• _WORK TASK_:
Please tally the lines of the records that contain "whole" and send back only the total.
____________
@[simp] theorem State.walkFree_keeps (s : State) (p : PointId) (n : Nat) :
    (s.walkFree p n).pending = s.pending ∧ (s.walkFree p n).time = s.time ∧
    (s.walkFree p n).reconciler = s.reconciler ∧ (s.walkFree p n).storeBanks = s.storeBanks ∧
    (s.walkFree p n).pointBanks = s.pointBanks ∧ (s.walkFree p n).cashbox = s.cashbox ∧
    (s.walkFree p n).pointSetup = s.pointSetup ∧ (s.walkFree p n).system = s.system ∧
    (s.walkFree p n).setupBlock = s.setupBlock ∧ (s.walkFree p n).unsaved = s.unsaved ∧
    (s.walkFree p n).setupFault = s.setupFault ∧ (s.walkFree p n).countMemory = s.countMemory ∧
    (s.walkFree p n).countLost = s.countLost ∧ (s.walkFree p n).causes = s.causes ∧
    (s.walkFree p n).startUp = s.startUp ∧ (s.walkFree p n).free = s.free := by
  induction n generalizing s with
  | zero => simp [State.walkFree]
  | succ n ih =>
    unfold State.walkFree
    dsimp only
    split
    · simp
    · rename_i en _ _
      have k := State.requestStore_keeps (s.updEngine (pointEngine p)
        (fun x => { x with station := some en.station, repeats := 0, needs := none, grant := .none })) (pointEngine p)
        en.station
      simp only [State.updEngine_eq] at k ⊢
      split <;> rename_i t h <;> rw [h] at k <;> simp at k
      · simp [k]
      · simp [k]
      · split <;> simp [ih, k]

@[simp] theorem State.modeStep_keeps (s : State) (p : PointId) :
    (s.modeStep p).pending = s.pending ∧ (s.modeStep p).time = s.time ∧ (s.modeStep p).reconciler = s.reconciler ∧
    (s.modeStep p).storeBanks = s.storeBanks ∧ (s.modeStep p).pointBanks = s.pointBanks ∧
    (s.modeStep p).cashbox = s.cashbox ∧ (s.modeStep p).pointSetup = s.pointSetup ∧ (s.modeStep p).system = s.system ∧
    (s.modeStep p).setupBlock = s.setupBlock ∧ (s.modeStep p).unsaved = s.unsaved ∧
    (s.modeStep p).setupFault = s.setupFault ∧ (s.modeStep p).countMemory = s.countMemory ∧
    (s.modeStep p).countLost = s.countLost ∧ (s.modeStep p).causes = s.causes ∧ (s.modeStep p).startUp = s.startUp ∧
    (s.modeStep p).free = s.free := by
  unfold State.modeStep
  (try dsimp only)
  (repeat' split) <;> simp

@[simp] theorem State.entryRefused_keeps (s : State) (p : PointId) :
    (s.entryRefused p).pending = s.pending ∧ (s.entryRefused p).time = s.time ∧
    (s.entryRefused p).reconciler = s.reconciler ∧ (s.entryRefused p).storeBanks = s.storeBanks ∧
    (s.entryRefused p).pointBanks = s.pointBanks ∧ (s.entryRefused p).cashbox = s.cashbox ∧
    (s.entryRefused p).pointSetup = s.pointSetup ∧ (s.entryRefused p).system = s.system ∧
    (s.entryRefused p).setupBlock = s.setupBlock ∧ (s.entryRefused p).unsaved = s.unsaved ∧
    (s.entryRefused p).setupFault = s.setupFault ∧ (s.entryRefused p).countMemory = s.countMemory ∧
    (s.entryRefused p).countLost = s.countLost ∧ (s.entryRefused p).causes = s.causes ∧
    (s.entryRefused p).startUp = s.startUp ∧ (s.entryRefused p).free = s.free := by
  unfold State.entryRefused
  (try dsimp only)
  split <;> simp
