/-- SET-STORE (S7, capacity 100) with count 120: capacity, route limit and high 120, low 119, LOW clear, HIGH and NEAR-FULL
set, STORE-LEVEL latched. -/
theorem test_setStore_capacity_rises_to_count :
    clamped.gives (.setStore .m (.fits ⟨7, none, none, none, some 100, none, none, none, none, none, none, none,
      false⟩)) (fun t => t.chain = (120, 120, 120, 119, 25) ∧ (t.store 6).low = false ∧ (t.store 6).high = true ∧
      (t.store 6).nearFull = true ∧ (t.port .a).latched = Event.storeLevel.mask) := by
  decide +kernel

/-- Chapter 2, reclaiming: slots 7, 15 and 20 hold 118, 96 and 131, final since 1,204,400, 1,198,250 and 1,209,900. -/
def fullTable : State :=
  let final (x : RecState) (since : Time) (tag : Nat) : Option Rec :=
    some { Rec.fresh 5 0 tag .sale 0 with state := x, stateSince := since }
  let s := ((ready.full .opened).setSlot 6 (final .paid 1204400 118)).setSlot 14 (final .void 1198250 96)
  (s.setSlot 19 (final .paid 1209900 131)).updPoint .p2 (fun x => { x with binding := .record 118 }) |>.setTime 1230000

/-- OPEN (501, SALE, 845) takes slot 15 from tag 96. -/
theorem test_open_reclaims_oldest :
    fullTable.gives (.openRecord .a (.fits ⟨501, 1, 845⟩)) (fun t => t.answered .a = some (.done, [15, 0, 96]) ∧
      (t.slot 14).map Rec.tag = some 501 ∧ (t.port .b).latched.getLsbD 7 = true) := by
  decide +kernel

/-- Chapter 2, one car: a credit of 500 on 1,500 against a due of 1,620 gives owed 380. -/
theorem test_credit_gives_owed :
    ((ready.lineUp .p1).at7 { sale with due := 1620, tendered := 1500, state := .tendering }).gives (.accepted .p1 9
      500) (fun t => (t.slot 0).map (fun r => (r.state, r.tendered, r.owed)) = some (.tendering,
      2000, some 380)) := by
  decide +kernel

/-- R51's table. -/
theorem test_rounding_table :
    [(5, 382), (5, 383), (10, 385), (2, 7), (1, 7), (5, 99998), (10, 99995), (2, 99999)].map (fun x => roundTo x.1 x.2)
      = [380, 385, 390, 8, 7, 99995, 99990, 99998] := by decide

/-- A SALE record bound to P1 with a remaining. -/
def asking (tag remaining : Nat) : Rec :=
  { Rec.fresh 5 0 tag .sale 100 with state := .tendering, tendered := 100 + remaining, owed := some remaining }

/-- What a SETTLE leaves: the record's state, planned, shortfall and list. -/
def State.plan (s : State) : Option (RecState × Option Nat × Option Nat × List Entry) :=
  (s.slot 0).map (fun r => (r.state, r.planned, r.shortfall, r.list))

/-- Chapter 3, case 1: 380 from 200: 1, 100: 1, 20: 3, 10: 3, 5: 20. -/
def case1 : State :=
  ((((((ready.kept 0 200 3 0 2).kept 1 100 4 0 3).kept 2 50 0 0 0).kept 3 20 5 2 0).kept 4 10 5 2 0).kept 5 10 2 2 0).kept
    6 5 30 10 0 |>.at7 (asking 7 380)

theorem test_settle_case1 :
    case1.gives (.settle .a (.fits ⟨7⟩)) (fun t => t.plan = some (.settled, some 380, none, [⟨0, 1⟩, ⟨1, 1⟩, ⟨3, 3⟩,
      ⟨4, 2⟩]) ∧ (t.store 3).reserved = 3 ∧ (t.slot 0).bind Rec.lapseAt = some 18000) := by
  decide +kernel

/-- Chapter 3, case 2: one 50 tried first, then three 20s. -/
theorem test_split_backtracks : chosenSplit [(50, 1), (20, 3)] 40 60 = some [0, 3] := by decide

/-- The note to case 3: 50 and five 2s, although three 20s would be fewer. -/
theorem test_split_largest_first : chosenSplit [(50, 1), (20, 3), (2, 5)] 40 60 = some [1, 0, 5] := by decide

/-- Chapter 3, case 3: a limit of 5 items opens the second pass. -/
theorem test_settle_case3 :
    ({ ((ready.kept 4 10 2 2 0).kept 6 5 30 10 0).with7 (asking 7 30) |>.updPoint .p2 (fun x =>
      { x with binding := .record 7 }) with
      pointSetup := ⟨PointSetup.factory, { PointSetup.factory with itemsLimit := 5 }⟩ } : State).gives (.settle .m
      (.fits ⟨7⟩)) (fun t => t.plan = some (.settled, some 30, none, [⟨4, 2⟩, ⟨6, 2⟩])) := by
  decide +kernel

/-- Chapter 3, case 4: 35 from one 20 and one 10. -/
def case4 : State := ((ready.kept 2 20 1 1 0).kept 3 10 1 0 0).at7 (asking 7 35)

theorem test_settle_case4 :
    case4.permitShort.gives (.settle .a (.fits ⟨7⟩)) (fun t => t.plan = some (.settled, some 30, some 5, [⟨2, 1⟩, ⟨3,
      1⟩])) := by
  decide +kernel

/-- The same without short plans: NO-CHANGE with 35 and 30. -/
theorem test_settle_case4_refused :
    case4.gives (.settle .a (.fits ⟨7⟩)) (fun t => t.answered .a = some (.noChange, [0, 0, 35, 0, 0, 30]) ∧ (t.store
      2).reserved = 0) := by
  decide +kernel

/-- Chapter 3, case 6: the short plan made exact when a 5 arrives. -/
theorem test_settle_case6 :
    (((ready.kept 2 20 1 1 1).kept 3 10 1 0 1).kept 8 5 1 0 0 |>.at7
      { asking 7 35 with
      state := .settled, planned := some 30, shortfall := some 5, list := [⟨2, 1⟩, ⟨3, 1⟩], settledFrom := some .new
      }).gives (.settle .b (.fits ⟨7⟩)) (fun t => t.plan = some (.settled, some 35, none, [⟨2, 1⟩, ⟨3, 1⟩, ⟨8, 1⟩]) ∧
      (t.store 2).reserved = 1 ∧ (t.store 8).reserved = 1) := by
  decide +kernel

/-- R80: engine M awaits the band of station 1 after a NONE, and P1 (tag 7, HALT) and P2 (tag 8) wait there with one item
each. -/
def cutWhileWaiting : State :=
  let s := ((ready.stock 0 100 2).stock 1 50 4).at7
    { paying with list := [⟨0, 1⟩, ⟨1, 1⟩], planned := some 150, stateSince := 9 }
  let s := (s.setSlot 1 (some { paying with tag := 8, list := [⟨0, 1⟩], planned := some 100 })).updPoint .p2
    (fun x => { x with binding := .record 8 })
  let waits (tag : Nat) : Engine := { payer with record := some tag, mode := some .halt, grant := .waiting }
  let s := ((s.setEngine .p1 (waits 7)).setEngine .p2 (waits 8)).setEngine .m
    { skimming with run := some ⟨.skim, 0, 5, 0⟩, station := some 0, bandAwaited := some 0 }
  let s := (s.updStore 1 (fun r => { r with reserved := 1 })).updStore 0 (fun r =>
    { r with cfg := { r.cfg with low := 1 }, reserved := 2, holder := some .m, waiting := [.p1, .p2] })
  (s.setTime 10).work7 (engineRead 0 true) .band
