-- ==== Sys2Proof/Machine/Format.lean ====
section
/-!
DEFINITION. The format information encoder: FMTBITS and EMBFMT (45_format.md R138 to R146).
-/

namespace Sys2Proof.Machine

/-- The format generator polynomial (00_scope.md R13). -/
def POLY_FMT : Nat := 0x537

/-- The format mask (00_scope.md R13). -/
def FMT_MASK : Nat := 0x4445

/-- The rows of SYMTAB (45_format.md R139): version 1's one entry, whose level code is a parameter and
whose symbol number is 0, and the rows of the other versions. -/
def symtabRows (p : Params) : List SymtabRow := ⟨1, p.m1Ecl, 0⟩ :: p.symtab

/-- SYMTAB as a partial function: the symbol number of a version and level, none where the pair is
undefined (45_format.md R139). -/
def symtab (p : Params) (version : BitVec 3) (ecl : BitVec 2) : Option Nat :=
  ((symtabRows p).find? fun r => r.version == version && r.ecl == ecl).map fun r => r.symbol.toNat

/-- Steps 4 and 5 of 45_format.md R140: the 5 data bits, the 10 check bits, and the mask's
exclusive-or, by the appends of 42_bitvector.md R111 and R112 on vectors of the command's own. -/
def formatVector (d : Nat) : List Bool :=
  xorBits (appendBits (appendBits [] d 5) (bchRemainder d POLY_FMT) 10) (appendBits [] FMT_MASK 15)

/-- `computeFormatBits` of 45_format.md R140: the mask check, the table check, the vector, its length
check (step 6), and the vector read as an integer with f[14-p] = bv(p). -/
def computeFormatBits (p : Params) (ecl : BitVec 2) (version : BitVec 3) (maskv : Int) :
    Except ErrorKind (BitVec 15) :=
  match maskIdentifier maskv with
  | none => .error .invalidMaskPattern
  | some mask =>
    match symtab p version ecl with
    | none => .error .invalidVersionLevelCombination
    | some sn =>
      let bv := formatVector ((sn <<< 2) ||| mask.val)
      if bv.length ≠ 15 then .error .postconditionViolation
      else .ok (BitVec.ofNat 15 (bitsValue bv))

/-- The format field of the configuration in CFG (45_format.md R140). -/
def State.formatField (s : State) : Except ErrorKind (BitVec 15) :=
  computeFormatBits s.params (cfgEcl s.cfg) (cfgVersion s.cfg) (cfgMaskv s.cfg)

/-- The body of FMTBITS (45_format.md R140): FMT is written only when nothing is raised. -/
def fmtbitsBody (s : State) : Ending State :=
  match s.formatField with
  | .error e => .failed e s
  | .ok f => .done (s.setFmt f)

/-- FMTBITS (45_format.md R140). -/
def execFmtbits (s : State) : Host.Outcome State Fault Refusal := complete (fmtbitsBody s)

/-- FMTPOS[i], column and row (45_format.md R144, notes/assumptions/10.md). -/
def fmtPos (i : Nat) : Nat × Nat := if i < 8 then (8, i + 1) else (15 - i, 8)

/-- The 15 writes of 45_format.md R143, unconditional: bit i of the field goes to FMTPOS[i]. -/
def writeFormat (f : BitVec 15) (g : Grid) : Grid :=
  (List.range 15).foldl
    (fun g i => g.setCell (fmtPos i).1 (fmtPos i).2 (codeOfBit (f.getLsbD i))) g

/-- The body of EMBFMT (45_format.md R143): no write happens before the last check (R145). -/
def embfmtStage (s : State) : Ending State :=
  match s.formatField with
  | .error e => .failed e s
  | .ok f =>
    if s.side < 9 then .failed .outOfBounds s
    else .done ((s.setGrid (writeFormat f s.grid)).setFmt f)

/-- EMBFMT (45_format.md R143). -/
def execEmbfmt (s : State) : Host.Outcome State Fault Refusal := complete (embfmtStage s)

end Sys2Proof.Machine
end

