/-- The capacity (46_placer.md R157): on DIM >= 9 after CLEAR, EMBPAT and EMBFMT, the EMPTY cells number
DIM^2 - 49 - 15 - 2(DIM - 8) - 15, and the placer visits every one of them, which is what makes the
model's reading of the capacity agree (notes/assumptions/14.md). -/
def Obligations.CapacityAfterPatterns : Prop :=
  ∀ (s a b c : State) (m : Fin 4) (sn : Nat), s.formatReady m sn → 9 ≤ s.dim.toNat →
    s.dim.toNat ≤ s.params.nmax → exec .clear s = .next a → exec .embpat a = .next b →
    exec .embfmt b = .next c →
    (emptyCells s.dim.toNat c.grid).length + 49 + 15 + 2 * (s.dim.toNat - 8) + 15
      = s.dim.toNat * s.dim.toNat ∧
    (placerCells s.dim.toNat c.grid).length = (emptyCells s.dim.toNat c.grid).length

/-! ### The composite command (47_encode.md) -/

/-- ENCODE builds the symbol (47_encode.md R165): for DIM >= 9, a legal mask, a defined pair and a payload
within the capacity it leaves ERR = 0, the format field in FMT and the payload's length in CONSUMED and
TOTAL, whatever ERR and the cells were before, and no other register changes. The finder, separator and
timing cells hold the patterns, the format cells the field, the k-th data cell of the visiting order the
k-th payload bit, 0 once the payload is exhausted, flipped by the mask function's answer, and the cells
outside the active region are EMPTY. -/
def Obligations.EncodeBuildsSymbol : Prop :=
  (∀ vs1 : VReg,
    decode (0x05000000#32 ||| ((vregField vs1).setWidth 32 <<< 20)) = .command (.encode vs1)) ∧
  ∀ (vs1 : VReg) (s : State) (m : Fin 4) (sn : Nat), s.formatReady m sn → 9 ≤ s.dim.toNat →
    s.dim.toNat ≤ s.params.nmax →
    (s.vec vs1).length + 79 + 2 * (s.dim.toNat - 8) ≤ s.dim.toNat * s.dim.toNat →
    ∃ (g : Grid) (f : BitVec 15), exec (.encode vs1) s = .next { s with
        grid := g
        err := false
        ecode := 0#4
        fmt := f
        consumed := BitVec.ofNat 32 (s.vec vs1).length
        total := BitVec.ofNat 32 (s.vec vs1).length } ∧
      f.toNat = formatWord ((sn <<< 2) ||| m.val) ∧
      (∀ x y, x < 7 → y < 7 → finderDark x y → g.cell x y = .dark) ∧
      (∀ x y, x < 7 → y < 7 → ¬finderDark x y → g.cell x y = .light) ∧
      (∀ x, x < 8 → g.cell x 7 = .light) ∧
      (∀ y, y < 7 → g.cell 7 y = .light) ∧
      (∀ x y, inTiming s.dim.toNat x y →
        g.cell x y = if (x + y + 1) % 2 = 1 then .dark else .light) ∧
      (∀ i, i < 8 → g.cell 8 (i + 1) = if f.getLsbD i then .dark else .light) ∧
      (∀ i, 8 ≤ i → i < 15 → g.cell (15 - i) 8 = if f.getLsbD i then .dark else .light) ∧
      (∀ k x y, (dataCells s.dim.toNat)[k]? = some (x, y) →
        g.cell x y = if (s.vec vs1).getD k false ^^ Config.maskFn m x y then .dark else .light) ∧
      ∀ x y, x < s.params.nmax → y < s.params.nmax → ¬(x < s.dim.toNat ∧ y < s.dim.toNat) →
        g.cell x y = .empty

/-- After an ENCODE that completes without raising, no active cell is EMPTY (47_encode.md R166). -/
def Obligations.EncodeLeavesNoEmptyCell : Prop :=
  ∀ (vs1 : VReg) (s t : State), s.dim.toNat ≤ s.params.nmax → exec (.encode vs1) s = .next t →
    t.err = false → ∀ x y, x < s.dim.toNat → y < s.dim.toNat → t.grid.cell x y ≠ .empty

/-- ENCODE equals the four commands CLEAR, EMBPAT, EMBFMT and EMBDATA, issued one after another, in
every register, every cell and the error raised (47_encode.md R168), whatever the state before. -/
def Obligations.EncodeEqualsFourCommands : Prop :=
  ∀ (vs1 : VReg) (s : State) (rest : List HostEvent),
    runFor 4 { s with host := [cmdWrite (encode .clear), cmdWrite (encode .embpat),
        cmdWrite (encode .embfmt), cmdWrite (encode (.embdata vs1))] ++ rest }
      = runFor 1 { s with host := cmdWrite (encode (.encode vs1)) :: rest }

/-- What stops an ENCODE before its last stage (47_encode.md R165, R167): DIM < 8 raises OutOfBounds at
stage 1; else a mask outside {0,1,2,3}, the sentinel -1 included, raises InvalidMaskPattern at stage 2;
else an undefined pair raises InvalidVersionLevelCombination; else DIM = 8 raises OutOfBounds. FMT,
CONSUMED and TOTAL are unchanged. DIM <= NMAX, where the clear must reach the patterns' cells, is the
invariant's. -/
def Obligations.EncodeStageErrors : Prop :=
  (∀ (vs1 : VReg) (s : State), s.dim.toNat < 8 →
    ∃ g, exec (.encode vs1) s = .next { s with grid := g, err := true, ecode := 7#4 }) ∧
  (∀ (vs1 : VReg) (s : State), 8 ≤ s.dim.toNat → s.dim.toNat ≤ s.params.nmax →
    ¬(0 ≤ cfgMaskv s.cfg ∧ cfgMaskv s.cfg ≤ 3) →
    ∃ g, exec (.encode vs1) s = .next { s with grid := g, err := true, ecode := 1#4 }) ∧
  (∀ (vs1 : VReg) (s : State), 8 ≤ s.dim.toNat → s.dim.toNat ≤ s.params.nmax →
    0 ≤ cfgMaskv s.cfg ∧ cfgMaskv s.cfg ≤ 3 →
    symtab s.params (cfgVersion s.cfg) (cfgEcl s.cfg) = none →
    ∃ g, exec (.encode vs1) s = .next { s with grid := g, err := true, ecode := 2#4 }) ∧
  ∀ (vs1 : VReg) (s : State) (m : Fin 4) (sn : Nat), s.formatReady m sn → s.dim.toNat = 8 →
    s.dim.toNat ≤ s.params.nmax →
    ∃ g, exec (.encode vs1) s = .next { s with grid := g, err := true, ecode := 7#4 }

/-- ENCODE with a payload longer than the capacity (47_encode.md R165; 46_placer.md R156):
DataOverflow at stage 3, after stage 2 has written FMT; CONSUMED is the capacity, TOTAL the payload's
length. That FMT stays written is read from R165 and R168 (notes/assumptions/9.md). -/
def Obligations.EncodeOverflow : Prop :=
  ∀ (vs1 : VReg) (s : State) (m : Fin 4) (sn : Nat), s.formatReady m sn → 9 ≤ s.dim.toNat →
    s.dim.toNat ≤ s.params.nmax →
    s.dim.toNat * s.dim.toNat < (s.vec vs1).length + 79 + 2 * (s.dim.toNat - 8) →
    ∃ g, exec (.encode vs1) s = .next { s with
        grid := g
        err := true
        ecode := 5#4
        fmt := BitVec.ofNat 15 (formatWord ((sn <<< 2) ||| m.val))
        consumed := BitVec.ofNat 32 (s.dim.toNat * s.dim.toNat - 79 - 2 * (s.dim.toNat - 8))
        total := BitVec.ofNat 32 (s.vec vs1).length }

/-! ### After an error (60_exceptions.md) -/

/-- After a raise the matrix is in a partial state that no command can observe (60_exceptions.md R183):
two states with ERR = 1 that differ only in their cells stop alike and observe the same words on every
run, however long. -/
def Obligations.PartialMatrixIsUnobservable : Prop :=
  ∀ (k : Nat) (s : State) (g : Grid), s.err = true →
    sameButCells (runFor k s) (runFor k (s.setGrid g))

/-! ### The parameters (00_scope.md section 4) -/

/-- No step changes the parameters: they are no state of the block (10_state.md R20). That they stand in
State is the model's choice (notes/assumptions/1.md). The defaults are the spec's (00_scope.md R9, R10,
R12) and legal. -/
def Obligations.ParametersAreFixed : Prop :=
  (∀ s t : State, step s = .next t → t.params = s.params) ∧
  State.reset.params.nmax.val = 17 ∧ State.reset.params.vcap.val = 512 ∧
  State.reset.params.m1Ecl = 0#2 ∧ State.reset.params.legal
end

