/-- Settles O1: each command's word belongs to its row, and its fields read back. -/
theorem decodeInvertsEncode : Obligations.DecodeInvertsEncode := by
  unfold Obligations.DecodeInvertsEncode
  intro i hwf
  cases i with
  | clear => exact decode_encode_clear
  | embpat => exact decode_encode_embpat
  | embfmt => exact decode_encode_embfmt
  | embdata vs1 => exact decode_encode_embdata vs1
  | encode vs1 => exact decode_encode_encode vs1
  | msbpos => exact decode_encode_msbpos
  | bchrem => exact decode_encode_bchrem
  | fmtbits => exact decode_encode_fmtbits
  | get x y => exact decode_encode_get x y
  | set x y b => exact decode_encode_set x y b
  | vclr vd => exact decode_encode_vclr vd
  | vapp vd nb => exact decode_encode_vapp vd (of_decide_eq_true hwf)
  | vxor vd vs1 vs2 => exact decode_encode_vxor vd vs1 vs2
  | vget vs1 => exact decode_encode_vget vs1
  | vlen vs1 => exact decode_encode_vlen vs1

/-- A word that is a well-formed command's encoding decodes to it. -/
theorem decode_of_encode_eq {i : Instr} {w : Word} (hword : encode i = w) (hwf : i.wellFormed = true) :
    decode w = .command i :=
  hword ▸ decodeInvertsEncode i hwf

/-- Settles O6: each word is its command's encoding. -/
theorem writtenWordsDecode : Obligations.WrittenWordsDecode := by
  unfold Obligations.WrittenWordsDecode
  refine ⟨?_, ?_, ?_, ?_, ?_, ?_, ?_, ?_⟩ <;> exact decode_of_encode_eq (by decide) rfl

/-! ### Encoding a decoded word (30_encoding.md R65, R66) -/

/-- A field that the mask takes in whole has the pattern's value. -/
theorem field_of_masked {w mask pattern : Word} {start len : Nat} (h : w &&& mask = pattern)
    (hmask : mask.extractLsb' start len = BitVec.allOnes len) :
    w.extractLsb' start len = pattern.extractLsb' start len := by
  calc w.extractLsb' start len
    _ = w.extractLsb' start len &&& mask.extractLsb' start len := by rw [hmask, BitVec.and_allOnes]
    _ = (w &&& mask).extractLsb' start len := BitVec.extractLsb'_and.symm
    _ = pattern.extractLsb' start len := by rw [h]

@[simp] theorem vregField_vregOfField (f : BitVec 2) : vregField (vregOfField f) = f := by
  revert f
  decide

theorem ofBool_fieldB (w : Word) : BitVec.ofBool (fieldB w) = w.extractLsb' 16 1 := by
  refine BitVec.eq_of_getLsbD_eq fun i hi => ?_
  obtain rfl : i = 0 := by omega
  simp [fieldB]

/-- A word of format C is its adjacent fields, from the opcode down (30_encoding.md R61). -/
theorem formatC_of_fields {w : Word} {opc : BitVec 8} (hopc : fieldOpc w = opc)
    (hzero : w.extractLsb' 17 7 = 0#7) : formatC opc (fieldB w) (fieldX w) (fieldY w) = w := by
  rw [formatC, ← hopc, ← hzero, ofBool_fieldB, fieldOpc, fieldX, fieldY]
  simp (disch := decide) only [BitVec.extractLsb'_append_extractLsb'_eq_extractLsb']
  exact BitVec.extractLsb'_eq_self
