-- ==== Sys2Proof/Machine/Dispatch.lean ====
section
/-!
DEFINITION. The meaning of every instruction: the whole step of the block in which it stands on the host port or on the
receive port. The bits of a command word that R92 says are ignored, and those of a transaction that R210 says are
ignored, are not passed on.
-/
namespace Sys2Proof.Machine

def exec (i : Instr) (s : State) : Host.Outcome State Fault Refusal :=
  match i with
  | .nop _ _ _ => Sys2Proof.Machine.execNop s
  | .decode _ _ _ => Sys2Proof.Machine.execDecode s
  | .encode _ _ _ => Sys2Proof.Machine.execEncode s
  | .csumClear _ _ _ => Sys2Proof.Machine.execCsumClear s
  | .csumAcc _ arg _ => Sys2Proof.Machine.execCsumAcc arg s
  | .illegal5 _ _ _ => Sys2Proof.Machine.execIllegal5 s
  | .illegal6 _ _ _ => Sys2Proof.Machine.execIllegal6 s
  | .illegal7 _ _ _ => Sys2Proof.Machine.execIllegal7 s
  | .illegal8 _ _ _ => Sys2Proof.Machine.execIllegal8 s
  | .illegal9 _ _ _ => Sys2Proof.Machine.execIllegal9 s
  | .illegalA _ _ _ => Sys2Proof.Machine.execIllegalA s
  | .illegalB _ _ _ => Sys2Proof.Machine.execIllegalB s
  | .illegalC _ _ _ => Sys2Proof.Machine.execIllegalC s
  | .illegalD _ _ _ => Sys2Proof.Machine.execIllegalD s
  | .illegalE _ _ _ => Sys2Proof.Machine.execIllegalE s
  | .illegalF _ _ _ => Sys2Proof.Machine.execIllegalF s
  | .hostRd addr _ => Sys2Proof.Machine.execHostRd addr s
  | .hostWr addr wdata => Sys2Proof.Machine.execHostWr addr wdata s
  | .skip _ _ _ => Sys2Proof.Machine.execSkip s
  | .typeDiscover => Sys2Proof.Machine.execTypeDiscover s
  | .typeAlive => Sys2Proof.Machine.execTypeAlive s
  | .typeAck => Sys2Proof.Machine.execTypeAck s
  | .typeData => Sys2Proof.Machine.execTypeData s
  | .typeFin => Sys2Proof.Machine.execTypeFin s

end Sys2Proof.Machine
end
____________
• _REPLY_:
2